• Exercise: Would you please repeat the data that follows, exactly as it reads?

[Collected data entries]
-- ==== Sys2Proof/Tests/Slice0.lean ====
section
/-! SUPPORT. Tests and witnesses. The words are written from the rows' bit patterns (30_encoding.md, opcode_table.json); what a step
leaves is taken from the vectors and examples of 95_test_vectors.md. -/

namespace Sys2Proof.Tests

open Sys2Proof.Machine Sys2Proof.Safety

/-! ## Well-formedness -/

/-- The one ill-formed term: the prefix byte alone (R60, R221). -/
theorem test_prefix_alone_is_ill_formed : Instr.prefixCB.wellFormed = false := by decide

theorem test_undefined_opcode_is_well_formed : Instr.undefinedD3.wellFormed = true := by decide

/-! ## Decoding -/

/-- Each list of bytes decodes to its instruction, with bytes after it left alone, and is its encoding. -/
def wordsAgree (words : List (List Byte × Instr)) : Bool :=
  words.all fun (bytes, i) =>
    decode bytes == .ok (i, []) && decode (bytes ++ [0xD3#8]) == .ok (i, [0xD3#8]) && encode i == bytes

/-- Words of Group 0 (30_encoding.md rule R72), one for each row, written from the rows' bit patterns. -/
def group0WordsA : List (List Byte × Instr) := [
  ([0b00000000#8], .nop),
  ([0b00100001#8, 0xA5#8, 0xC1#8], .ldR16N16 .hl 0xC1A5#16),
  ([0b00000010#8], .ldBcA),
  ([0b00010010#8], .ldDeA),
  ([0b00100010#8], .ldHliA),
  ([0b00110010#8], .ldHldA),
  ([0b00001010#8], .ldABc),
  ([0b00011010#8], .ldADe),
  ([0b00101010#8], .ldAHli),
  ([0b00111010#8], .ldAHld),
  ([0b00001000#8, 0x34#8, 0x80#8], .ldA16Sp 0x8034#16),
  ([0b00110011#8], .incR16 .sp),
  ([0b00011011#8], .decR16 .de),
  ([0b00001001#8], .addHlR16 .bc),
  ([0b00101100#8], .incR8 .l),
  ([0b00110100#8], .incHl)]

theorem test_group0WordsA : wordsAgree group0WordsA = true := by decide

/-- Words of Group 0 (30_encoding.md rule R72), one for each row, written from the rows' bit patterns. -/
def group0WordsB : List (List Byte × Instr) := [
  ([0b00010101#8], .decR8 .d),
  ([0b00110101#8], .decHl),
  ([0b00111110#8, 0x85#8], .ldR8N8 .a 0x85#8),
  ([0b00110110#8, 0x3A#8], .ldHlN8 0x3A#8),
  ([0b00000111#8], .rlca),
  ([0b00001111#8], .rrca),
  ([0b00010111#8], .rla),
  ([0b00011111#8], .rra),
  ([0b00100111#8], .daa),
  ([0b00101111#8], .cpl),
  ([0b00110111#8], .scf),
  ([0b00111111#8], .ccf),
  ([0b00011000#8, 0xF1#8], .jr 0xF1#8),
  ([0b00110000#8, 0x85#8], .jrCc .nc 0x85#8),
  ([0b00010000#8], .stop)]

theorem test_group0WordsB : wordsAgree group0WordsB = true := by decide

/-- Words of Group 1 (R73), one for each row, written from the rows' bit patterns. -/
def group1Words : List (List Byte × Instr) := [
  ([0b01000011#8], .ldR8R8 .b .e),
  ([0b01100110#8], .ldR8Hl .h),
  ([0b01110111#8], .ldHlR8 .a),
  ([0b01110110#8], .halt)]

theorem test_group1Words : wordsAgree group1Words = true := by decide

/-- Words of Group 2 (R74), one for each row, written from the rows' bit patterns. -/
def group2Words : List (List Byte × Instr) := [
  ([0b10000000#8], .addAR8 .b),
  ([0b10000110#8], .addAHl),
  ([0b10001100#8], .adcAR8 .h),
  ([0b10001110#8], .adcAHl),
  ([0b10010010#8], .subR8 .d),
  ([0b10010110#8], .subHl),
  ([0b10011101#8], .sbcAR8 .l),
  ([0b10011110#8], .sbcAHl),
  ([0b10100001#8], .andR8 .c),
  ([0b10100110#8], .andHl),
  ([0b10101011#8], .xorR8 .e),
  ([0b10101110#8], .xorHl),
  ([0b10110111#8], .orR8 .a),
  ([0b10110110#8], .orHl),
  ([0b10111000#8], .cpR8 .b),
  ([0b10111110#8], .cpHl)]

theorem test_group2Words : wordsAgree group2Words = true := by decide

/-- Words of Group 3 (R75, R77), one for each row, written from the rows' bit patterns. -/
def group3WordsA : List (List Byte × Instr) := [
  ([0b11000110#8, 0x3A#8], .addAN8 0x3A#8),
  ([0b11001110#8, 0xF1#8], .adcAN8 0xF1#8),
  ([0b11010110#8, 0x85#8], .subN8 0x85#8),
  ([0b11011110#8, 0x3A#8], .sbcAN8 0x3A#8),
  ([0b11100110#8, 0xF1#8], .andN8 0xF1#8),
  ([0b11101110#8, 0x85#8], .xorN8 0x85#8),
  ([0b11110110#8, 0x3A#8], .orN8 0x3A#8),
  ([0b11111110#8, 0xF1#8], .cpN8 0xF1#8),
  ([0b11100001#8], .popR16 .hl),
  ([0b11110001#8], .popAf),
  ([0b11010101#8], .pushR16 .de),
  ([0b11110101#8], .pushAf),
  ([0b11100010#8], .ldhCA),
  ([0b11100000#8, 0x85#8], .ldhA8A 0x85#8),
  ([0b11101010#8, 0xA5#8, 0xC1#8], .ldA16A 0xC1A5#16),
  ([0b11110010#8], .ldhAC)]

theorem test_group3WordsA : wordsAgree group3WordsA = true := by decide

/-- Words of Group 3 (R75, R77), one for each row, written from the rows' bit patterns. -/
def group3WordsB : List (List Byte × Instr) := [
  ([0b11110000#8, 0x3A#8], .ldhAA8 0x3A#8),
  ([0b11111010#8, 0x34#8, 0x80#8], .ldAA16 0x8034#16),
  ([0b11101000#8, 0xF1#8], .addSpE8 0xF1#8),
  ([0b11111000#8, 0x85#8], .ldHlSpE8 0x85#8),
  ([0b11111001#8], .ldSpHl),
  ([0b11011000#8], .retCc .c),
  ([0b11001001#8], .ret),
  ([0b11011001#8], .reti),
  ([0b11001010#8, 0xA5#8, 0xC1#8], .jpCc .z 0xC1A5#16),
  ([0b11000011#8, 0x34#8, 0x80#8], .jp 0x8034#16),
  ([0b11101001#8], .jpHl),
  ([0b11010100#8, 0xA5#8, 0xC1#8], .callCc .nc 0xC1A5#16),
  ([0b11001101#8, 0x34#8, 0x80#8], .call 0x8034#16),
  ([0b11101111#8], .rst 5#3),
  ([0b11110011#8], .di),
  ([0b11111011#8], .ei)]

theorem test_group3WordsB : wordsAgree group3WordsB = true := by decide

• Response for this exercise:
-- ==== Sys2Proof/Tests/Slice0.lean ====
section
/-! SUPPORT. Tests and witnesses. The words are written from the rows' bit patterns (30_encoding.md, opcode_table.json); what a step
leaves is taken from the vectors and examples of 95_test_vectors.md. -/

namespace Sys2Proof.Tests

open Sys2Proof.Machine Sys2Proof.Safety

/-! ## Well-formedness -/

/-- The one ill-formed term: the prefix byte alone (R60, R221). -/
theorem test_prefix_alone_is_ill_formed : Instr.prefixCB.wellFormed = false := by decide

theorem test_undefined_opcode_is_well_formed : Instr.undefinedD3.wellFormed = true := by decide

/-! ## Decoding -/

/-- Each list of bytes decodes to its instruction, with bytes after it left alone, and is its encoding. -/
def wordsAgree (words : List (List Byte × Instr)) : Bool :=
  words.all fun (bytes, i) =>
    decode bytes == .ok (i, []) && decode (bytes ++ [0xD3#8]) == .ok (i, [0xD3#8]) && encode i == bytes

/-- Words of Group 0 (30_encoding.md rule R72), one for each row, written from the rows' bit patterns. -/
def group0WordsA : List (List Byte × Instr) := [
  ([0b00000000#8], .nop),
  ([0b00100001#8, 0xA5#8, 0xC1#8], .ldR16N16 .hl 0xC1A5#16),
  ([0b00000010#8], .ldBcA),
  ([0b00010010#8], .ldDeA),
  ([0b00100010#8], .ldHliA),
  ([0b00110010#8], .ldHldA),
  ([0b00001010#8], .ldABc),
  ([0b00011010#8], .ldADe),
  ([0b00101010#8], .ldAHli),
  ([0b00111010#8], .ldAHld),
  ([0b00001000#8, 0x34#8, 0x80#8], .ldA16Sp 0x8034#16),
  ([0b00110011#8], .incR16 .sp),
  ([0b00011011#8], .decR16 .de),
  ([0b00001001#8], .addHlR16 .bc),
  ([0b00101100#8], .incR8 .l),
  ([0b00110100#8], .incHl)]

theorem test_group0WordsA : wordsAgree group0WordsA = true := by decide

/-- Words of Group 0 (30_encoding.md rule R72), one for each row, written from the rows' bit patterns. -/
def group0WordsB : List (List Byte × Instr) := [
  ([0b00010101#8], .decR8 .d),
  ([0b00110101#8], .decHl),
  ([0b00111110#8, 0x85#8], .ldR8N8 .a 0x85#8),
  ([0b00110110#8, 0x3A#8], .ldHlN8 0x3A#8),
  ([0b00000111#8], .rlca),
  ([0b00001111#8], .rrca),
  ([0b00010111#8], .rla),
  ([0b00011111#8], .rra),
  ([0b00100111#8], .daa),
  ([0b00101111#8], .cpl),
  ([0b00110111#8], .scf),
  ([0b00111111#8], .ccf),
  ([0b00011000#8, 0xF1#8], .jr 0xF1#8),
  ([0b00110000#8, 0x85#8], .jrCc .nc 0x85#8),
  ([0b00010000#8], .stop)]

theorem test_group0WordsB : wordsAgree group0WordsB = true := by decide

/-- Words of Group 1 (R73), one for each row, written from the rows' bit patterns. -/
def group1Words : List (List Byte × Instr) := [
  ([0b01000011#8], .ldR8R8 .b .e),
  ([0b01100110#8], .ldR8Hl .h),
  ([0b01110111#8], .ldHlR8 .a),
  ([0b01110110#8], .halt)]

theorem test_group1Words : wordsAgree group1Words = true := by decide

/-- Words of Group 2 (R74), one for each row, written from the rows' bit patterns. -/
def group2Words : List (List Byte × Instr) := [
  ([0b10000000#8], .addAR8 .b),
  ([0b10000110#8], .addAHl),
  ([0b10001100#8], .adcAR8 .h),
  ([0b10001110#8], .adcAHl),
  ([0b10010010#8], .subR8 .d),
  ([0b10010110#8], .subHl),
  ([0b10011101#8], .sbcAR8 .l),
  ([0b10011110#8], .sbcAHl),
  ([0b10100001#8], .andR8 .c),
  ([0b10100110#8], .andHl),
  ([0b10101011#8], .xorR8 .e),
  ([0b10101110#8], .xorHl),
  ([0b10110111#8], .orR8 .a),
  ([0b10110110#8], .orHl),
  ([0b10111000#8], .cpR8 .b),
  ([0b10111110#8], .cpHl)]

theorem test_group2Words : wordsAgree group2Words = true := by decide

/-- Words of Group 3 (R75, R77), one for each row, written from the rows' bit patterns. -/
def group3WordsA : List (List Byte × Instr) := [
  ([0b11000110#8, 0x3A#8], .addAN8 0x3A#8),
  ([0b11001110#8, 0xF1#8], .adcAN8 0xF1#8),
  ([0b11010110#8, 0x85#8], .subN8 0x85#8),
  ([0b11011110#8, 0x3A#8], .sbcAN8 0x3A#8),
  ([0b11100110#8, 0xF1#8], .andN8 0xF1#8),
  ([0b11101110#8, 0x85#8], .xorN8 0x85#8),
  ([0b11110110#8, 0x3A#8], .orN8 0x3A#8),
  ([0b11111110#8, 0xF1#8], .cpN8 0xF1#8),
  ([0b11100001#8], .popR16 .hl),
  ([0b11110001#8], .popAf),
  ([0b11010101#8], .pushR16 .de),
  ([0b11110101#8], .pushAf),
  ([0b11100010#8], .ldhCA),
  ([0b11100000#8, 0x85#8], .ldhA8A 0x85#8),
  ([0b11101010#8, 0xA5#8, 0xC1#8], .ldA16A 0xC1A5#16),
  ([0b11110010#8], .ldhAC)]

theorem test_group3WordsA : wordsAgree group3WordsA = true := by decide

/-- Words of Group 3 (R75, R77), one for each row, written from the rows' bit patterns. -/
def group3WordsB : List (List Byte × Instr) := [
  ([0b11110000#8, 0x3A#8], .ldhAA8 0x3A#8),
  ([0b11111010#8, 0x34#8, 0x80#8], .ldAA16 0x8034#16),
  ([0b11101000#8, 0xF1#8], .addSpE8 0xF1#8),
  ([0b11111000#8, 0x85#8], .ldHlSpE8 0x85#8),
  ([0b11111001#8], .ldSpHl),
  ([0b11011000#8], .retCc .c),
  ([0b11001001#8], .ret),
  ([0b11011001#8], .reti),
  ([0b11001010#8, 0xA5#8, 0xC1#8], .jpCc .z 0xC1A5#16),
  ([0b11000011#8, 0x34#8, 0x80#8], .jp 0x8034#16),
  ([0b11101001#8], .jpHl),
  ([0b11010100#8, 0xA5#8, 0xC1#8], .callCc .nc 0xC1A5#16),
  ([0b11001101#8, 0x34#8, 0x80#8], .call 0x8034#16),
  ([0b11101111#8], .rst 5#3),
  ([0b11110011#8], .di),
  ([0b11111011#8], .ei)]

theorem test_group3WordsB : wordsAgree group3WordsB = true := by decide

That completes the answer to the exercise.